Records for this exercise:
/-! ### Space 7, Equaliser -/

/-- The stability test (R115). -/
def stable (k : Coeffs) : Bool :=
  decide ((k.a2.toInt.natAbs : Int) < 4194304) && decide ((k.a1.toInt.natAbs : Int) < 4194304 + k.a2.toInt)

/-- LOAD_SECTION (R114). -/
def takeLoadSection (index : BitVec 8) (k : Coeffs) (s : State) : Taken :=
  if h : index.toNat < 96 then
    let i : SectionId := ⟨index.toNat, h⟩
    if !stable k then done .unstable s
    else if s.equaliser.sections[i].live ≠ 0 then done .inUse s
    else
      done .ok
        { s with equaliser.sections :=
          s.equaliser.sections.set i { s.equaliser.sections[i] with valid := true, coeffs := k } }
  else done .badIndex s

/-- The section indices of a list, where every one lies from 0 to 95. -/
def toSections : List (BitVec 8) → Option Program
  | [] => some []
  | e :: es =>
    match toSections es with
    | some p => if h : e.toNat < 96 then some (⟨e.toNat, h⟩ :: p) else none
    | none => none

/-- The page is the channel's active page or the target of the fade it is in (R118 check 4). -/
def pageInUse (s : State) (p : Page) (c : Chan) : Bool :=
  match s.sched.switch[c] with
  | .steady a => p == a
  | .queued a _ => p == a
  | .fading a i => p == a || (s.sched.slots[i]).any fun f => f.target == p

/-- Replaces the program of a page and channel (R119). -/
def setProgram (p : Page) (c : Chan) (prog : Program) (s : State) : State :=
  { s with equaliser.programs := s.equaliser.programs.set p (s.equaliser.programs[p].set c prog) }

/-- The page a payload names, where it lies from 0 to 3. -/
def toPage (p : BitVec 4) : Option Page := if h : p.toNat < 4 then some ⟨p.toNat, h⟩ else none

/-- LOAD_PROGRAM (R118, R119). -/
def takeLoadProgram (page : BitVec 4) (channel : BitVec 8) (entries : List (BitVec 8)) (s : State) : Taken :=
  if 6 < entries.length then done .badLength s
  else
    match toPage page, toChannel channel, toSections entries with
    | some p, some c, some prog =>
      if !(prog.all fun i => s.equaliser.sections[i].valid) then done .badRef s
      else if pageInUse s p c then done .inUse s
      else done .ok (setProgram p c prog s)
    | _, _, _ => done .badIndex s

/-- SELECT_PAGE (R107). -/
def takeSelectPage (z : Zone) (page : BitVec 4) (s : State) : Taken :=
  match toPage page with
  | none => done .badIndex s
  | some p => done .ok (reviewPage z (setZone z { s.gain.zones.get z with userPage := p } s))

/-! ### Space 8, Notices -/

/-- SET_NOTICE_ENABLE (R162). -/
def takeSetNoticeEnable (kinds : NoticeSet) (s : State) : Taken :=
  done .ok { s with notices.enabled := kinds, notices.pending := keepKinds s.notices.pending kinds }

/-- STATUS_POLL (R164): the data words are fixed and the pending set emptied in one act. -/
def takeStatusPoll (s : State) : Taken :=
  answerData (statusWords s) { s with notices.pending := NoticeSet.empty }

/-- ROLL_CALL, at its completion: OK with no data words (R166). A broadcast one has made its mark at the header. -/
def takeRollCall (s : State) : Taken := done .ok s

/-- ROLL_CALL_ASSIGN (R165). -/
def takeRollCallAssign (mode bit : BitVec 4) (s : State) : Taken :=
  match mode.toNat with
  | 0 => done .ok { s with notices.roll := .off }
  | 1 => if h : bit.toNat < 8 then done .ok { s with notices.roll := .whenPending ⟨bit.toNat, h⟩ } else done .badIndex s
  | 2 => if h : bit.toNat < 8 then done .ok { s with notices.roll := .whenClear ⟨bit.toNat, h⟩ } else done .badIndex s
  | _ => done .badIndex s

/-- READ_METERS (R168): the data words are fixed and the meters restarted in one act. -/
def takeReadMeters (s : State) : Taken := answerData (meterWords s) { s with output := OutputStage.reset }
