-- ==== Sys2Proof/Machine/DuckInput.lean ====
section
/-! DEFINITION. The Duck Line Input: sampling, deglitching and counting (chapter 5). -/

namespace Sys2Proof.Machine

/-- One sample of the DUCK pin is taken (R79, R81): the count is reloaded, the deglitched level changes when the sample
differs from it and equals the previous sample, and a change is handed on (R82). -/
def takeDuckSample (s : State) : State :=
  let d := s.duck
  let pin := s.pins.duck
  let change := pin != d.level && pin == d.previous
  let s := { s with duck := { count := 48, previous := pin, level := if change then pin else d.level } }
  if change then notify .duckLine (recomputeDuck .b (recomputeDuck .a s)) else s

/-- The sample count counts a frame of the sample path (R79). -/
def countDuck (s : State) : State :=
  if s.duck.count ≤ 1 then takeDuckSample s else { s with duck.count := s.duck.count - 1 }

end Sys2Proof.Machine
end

Task directions: Your answer should be one number: how many lines in the material hold the string "pageInUse".

Exercise response: 2